#### The records ####

-- ==== Sys2Proof/Certificates/Slice0/Obligations.lean ====
section
/-!
DEFINITION. The statements for the provers. A response is written out as the pair of R103: code 0 OK, 1 ILLEGAL,
2 CAPERR, 3 PRECOND, 4 STORAGE (R104).
-/

open Sys2Proof
open Sys2Proof.Machine

/-! ### Encoding -/

/-- Every well-formed instruction, with every operand, is read back from its own word (R90 to R98, R105, R107 to R110). -/
def Obligations.DecodeReadsBackEveryEncoding : Prop :=
  ∀ i : Instr, i.wellFormed = true → decode (encode i) = .ok i

/-- Every word has at most one spelling of an instruction: what decodes is well-formed and encodes to that very word
(R102, R106). -/
def Obligations.DecodedWordsAreCanonical : Prop :=
  ∀ (c : Code) (i : Instr), decode c = .ok i → i.wellFormed = true ∧ encode i = c

/-- R99: a reserved opcode spells no command, and the port answers ILLEGAL and changes nothing else. The words 0 and
0xFFFFFFFF are such words. -/
def Obligations.ReservedOpcodeIsIllegal : Prop :=
  decodeCommand 0x00000000#32 = .error .reservedOpcode ∧ decodeCommand 0xFFFFFFFF#32 = .error .reservedOpcode ∧
  ∀ (s : State) (cmd : Word) (rest : List Word),
    cmd.toNat / 2 ^ 24 ∉ [0x01, 0x02, 0x03, 0x04, 0x08, 0x10, 0x11, 0x12, 0x13, 0x14, 0x20, 0x21, 0x22, 0x23, 0x24, 0x25] →
    s.nextPick = .host → s.hop = .none → s.env.words = cmd :: rest →
      decodeCommand cmd = .error .reservedOpcode ∧
      step s = .next { s.takePick with
        env := { s.takePick.env with words := rest }, resp := s.resp ++ [⟨1#8, 0#32⟩] }

/-- R100: a non-zero reserved field, and R101: `buf = 3` or `csr >= 3`, is refused whatever the other bits are, and every
word that decoding refuses is answered ILLEGAL, whatever `CAPERR` is, and changes nothing else. -/
def Obligations.ReservedFieldsAreRejected : Prop :=
  (∀ cmd : Word,
    (cmd.toNat / 2 ^ 24 ∈ [0x01, 0x02, 0x03, 0x04, 0x10, 0x13, 0x14, 0x22] → cmd.toNat % 2 ^ 24 ≠ 0 →
      decodeCommand cmd = .error .reservedField) ∧
    (cmd.toNat / 2 ^ 24 ∈ [0x11, 0x12] → cmd.toNat / 2 ^ 16 % 2 ^ 8 ≠ 0 → decodeCommand cmd = .error .reservedField) ∧
    (cmd.toNat / 2 ^ 24 ∈ [0x20, 0x21] → cmd.toNat / 2 ^ 18 % 2 ^ 6 ≠ 0 → decodeCommand cmd = .error .reservedField) ∧
    (cmd.toNat / 2 ^ 24 = 0x21 → cmd.toNat % 2 ^ 16 ≠ 0 → decodeCommand cmd = .error .reservedField) ∧
    (cmd.toNat / 2 ^ 24 = 0x23 → cmd.toNat / 2 ^ 2 % 2 ^ 22 ≠ 0 → decodeCommand cmd = .error .reservedField) ∧
    (cmd.toNat / 2 ^ 24 = 0x25 → cmd.toNat % 2 ^ 8 ≠ 0 → decodeCommand cmd = .error .reservedField) ∧
    (cmd.toNat / 2 ^ 24 = 0x08 → cmd.toNat / 2 ^ 8 % 2 ^ 16 ≠ 0 → decodeCommand cmd = .error .reservedField) ∧
    (cmd.toNat / 2 ^ 24 = 0x24 → cmd.toNat / 2 ^ 22 % 4 = 3 → decodeCommand cmd = .error .reservedValue) ∧
    (cmd.toNat / 2 ^ 24 = 0x25 → cmd.toNat % 2 ^ 8 = 0 → cmd.toNat / 2 ^ 22 % 4 = 3 →
      decodeCommand cmd = .error .reservedValue) ∧
    (cmd.toNat / 2 ^ 24 = 0x08 → cmd.toNat / 2 ^ 8 % 2 ^ 16 = 0 → 3 ≤ cmd.toNat % 2 ^ 8 →
      decodeCommand cmd = .error .reservedValue)) ∧
  (∀ (s : State) (cmd : Word) (rest : List Word) (why : Reject),
    s.nextPick = .host → s.hop = .none → s.env.words = cmd :: rest → decodeCommand cmd = .error why →
      step s = .next { s.takePick with
        env := { s.takePick.env with words := rest }, resp := s.resp ++ [⟨1#8, 0#32⟩] })

/-- Words of the spec's own examples decode to the instructions they stand for (R110, R120, R121, R123 to R125, R191,
R192). -/
def Obligations.ExampleWordsDecode : Prop :=
  decodeCommand 0x2001030A#32 = .ok (.setpx .a 3#8 10#8 true) ∧
  decodeCommand 0x21030000#32 = .ok (.fill .b true) ∧
  decodeCommand 0x23000002#32 = .ok (.resolve true false) ∧
  decodeCommand 0x24416780#32 = .ok (.wrbyte .b 359#14 0x80#8) ∧
  decodeCommand 0x25804B00#32 = .ok (.rdbyte .c 75#14) ∧
  decodeCommand 0x1100FFFF#32 = .ok (.adjc (-1)) ∧
  decodePlanEntry 0x4084#16 = .ok (.showEntry .b 1#7 4#7) ∧
  decodePhase 4#3 = .ok .load

/-! ### The step -/

/-- A step runs the decoded instruction: the host's next command word on a free port, the micro-operation that `PHASE`
names for a running engine, the SHOW word of the plan at a FETCH for a pick of a whole sub-frame step (R43, R90, R160).
What the step adds is the use of the pick and, for the host, of the word. That a pick can take a whole sub-frame step is
the model's choice: notes/assumptions/3.md. -/
def Obligations.StepRunsTheDecodedInstruction : Prop :=
  (∀ (s : State) (w : Word) (rest : List Word) (i : Instr),
    s.nextPick = .host → s.hop = .none → s.env.words = w :: rest → decodeCommand w = .ok i →
      step s = exec i { s.takePick with env := { s.takePick.env with words := rest } }) ∧
  (∀ (s : State) (i : Instr),
    s.nextPick = .engine → s.run = true → decodePhase s.phase = .ok i → step s = exec i s.takePick) ∧
  (∀ (s : State) (src : Buf) (num den : BitVec 7),
    s.nextPick = .subframe → s.run = true → s.phase = 1#3 → s.planEntry = some (src, num, den) →
      step s = exec (.showEntry src num den) s.takePick)

/-! ### Lifecycle -/

/-- R210, START: launches the engine at `(0, FETCH)`; a no-op while RUNNING; refused with CAPERR. -/
def Obligations.StartLaunchesTheEngine : Prop :=
  decodeCommand 0x01000000#32 = .ok .start ∧
  ∀ s : State,
    (s.capErr = true → exec .start s = .next { s with resp := s.resp ++ [⟨2#8, 0#32⟩] }) ∧
    (s.capErr = false → s.run = true → exec .start s = .next { s with resp := s.resp ++ [⟨0#8, 0#32⟩] }) ∧
    (s.capErr = false → s.run = false →
      exec .start s = .next { s with
        stopReq := false, stepIx := 0#2, phase := 1#3, run := true, resp := s.resp ++ [⟨0#8, 0#32⟩] })

/-- R211, R212, STOP: refused with CAPERR; a no-op while STOPPED, else `STOPREQ <- 1` and the port held with no response
yet (CAPERR: R233); with the port held by STOP the host answers when `RUN = 0` and has no step while `RUN = 1`. That a
picked host without a step only uses up its pick is the model's choice: notes/assumptions/2.md. -/
def Obligations.StopRequestsAndJoinsTheExit : Prop :=
  decodeCommand 0x02000000#32 = .ok .stop ∧
  (∀ s : State,
    (s.capErr = true → exec .stop s = .next { s with resp := s.resp ++ [⟨2#8, 0#32⟩] }) ∧
    (s.capErr = false → s.run = false → exec .stop s = .next { s with resp := s.resp ++ [⟨0#8, 0#32⟩] }) ∧
    (s.capErr = false → s.run = true → exec .stop s = .next { s with stopReq := true, hop := .stopwait })) ∧
  (∀ s : State, s.nextPick = .host → s.hop = .stopwait →
    (s.run = false →
      step s = .next { s.takePick with hop := .none, resp := s.resp ++ [⟨0#8, 0#32⟩] }) ∧
    (s.run = true → step s = .next s.takePick))

/-- R213, R214, GSON and GSOFF: `GS` is written in either lifecycle state, and nothing else but the response. -/
def Obligations.GrayscaleToggles : Prop :=
  decodeCommand 0x03000000#32 = .ok .gson ∧ decodeCommand 0x04000000#32 = .ok .gsoff ∧
  ∀ s : State, s.capErr = false →
    exec .gson s = .next { s with gs := true, resp := s.resp ++ [⟨0#8, 0#32⟩] } ∧
    exec .gsoff s = .next { s with gs := false, resp := s.resp ++ [⟨0#8, 0#32⟩] }

/-- R215, RDCSR: the value of the register, in every state, `CAPERR = 1` included, and no side effect. -/
def Obligations.RdcsrReadsEveryRegister : Prop :=
  ∀ s : State,
    exec (.rdcsr .status) s = .next { s with resp := s.resp ++ [⟨0#8, s.status⟩] } ∧
    exec (.rdcsr .cycle) s = .next { s with resp := s.resp ++ [⟨0#8, s.cycle⟩] } ∧
    exec (.rdcsr .terrcnt) s = .next { s with resp := s.resp ++ [⟨0#8, s.terrCnt⟩] }

/-- R38: the fields of STATUS, bit by bit, and zero above bit 11. -/
def Obligations.StatusFields : Prop :=
  (∀ s : State,
    s.status.getLsbD 0 = s.run ∧ s.status.getLsbD 1 = s.gs ∧ s.status.getLsbD 2 = s.stopReq ∧
    s.status.getLsbD 3 = s.capErr ∧ (s.status.getLsbD 4 = true ↔ s.terrCnt ≠ 0#32) ∧
    s.status.extractLsb' 5 2 = s.stepIx ∧ s.status.extractLsb' 7 3 = s.phase ∧
    s.status.extractLsb' 10 2 = s.curSrc ∧ s.status.extractLsb' 12 20 = 0#20) ∧
  State.reset.status = 0x00000002#32 ∧ ∀ s : State, (resetSequence false s).status = 0x0000000A#32

/-! ### Calibration -/

/-- R190, GETCYC: answers `CYCLE`, the value `RDCSR 1` answers, with no side effect. -/
def Obligations.GetcycAnswersTheCycle : Prop :=
  decodeCommand 0x10000000#32 = .ok .getcyc ∧
  ∀ s : State, s.capErr = false →
    exec .getcyc s = .next { s with resp := s.resp ++ [⟨0#8, s.cycle⟩] } ∧ exec (.rdcsr .cycle) s = exec .getcyc s

/-- R191, R192, ADJC and ADJF: the exact sum, clamped into `CYCLE_MIN .. CYCLE_MAX`, becomes `CYCLE` and is answered;
nothing else changes, in either lifecycle state. -/
def Obligations.AdjustmentsClampTheExactSum : Prop :=
  ∀ (s : State) (delta : BitVec 16), s.capErr = false → s.cfg.cycleMin ≤ s.cfg.cycleMax → s.cfg.cycleMax < 2 ^ 32 →
    (∃ v : Word, exec (.adjc delta) s = .next { s with cycle := v, resp := s.resp ++ [⟨0#8, v⟩] } ∧
      (v.toNat : Int) = max (s.cfg.cycleMin : Int)
        (min (s.cfg.cycleMax : Int) (s.cycle.toNat + delta.toInt * s.cfg.coarseStep))) ∧
    (∃ v : Word, exec (.adjf delta) s = .next { s with cycle := v, resp := s.resp ++ [⟨0#8, v⟩] } ∧
      (v.toNat : Int) = max (s.cfg.cycleMin : Int)
        (min (s.cfg.cycleMax : Int) (s.cycle.toNat + delta.toInt * s.cfg.fineStep)))

/-- R193: an adjustment saturates the exact sum, so it moves `CYCLE` in the direction asked, strictly but for a bound,
never to zero, and exactly while no bound is met; three coarse steps up and one fine step down from the default give
exactly 27699. -/
def Obligations.AdjustmentsAreMonotone : Prop :=
  (∀ (s t : State) (delta : BitVec 16) (size : Nat) (i : Instr), s.cfg.WellFormed → s.capErr = false →
    s.cfg.cycleMin ≤ s.cycle.toNat → s.cycle.toNat ≤ s.cfg.cycleMax →
    (i = .adjc delta ∧ size = s.cfg.coarseStep) ∨ (i = .adjf delta ∧ size = s.cfg.fineStep) →
    exec i s = .next t →
      (0 < delta.toInt → s.cycle.toNat < t.cycle.toNat ∨ s.cycle.toNat = s.cfg.cycleMax ∧ t.cycle = s.cycle) ∧
      (delta.toInt < 0 → t.cycle.toNat < s.cycle.toNat ∨ s.cycle.toNat = s.cfg.cycleMin ∧ t.cycle = s.cycle) ∧
      (delta.toInt = 0 → t.cycle = s.cycle) ∧ 0 < t.cycle.toNat ∧
      (t.cycle.toNat : Int) = max (s.cfg.cycleMin : Int) (min (s.cfg.cycleMax : Int) (s.cycle.toNat + delta.toInt * size)) ∧
      ((s.cfg.cycleMin : Int) ≤ s.cycle.toNat + delta.toInt * size →
        s.cycle.toNat + delta.toInt * size ≤ (s.cfg.cycleMax : Int) →
        (t.cycle.toNat : Int) = s.cycle.toNat + delta.toInt * size)) ∧
  (∀ s : State, s.cfg = Config.default → s.capErr = false → s.cycle = 27400#32 →
    ∃ t1 t2 t3 t4, exec (.adjc 1#16) s = .next t1 ∧ exec (.adjc 1#16) t1 = .next t2 ∧
      exec (.adjc 1#16) t2 = .next t3 ∧ exec (.adjf (-1)) t3 = .next t4 ∧ t4.cycle = 27699#32)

####

Return a word-for-word copy of the lines above from the one holding "def Obligations.GetcycAnswersTheCycle : Prop" through the one holding "exec .getcyc s = .next", with both of them included and nothing besides.

def Obligations.GetcycAnswersTheCycle : Prop :=
  decodeCommand 0x10000000#32 = .ok .getcyc ∧
  ∀ s : State, s.capErr = false →
    exec .getcyc s = .next { s with resp := s.resp ++ [⟨0#8, s.cycle⟩] } ∧ exec (.rdcsr .cycle) s = exec .getcyc s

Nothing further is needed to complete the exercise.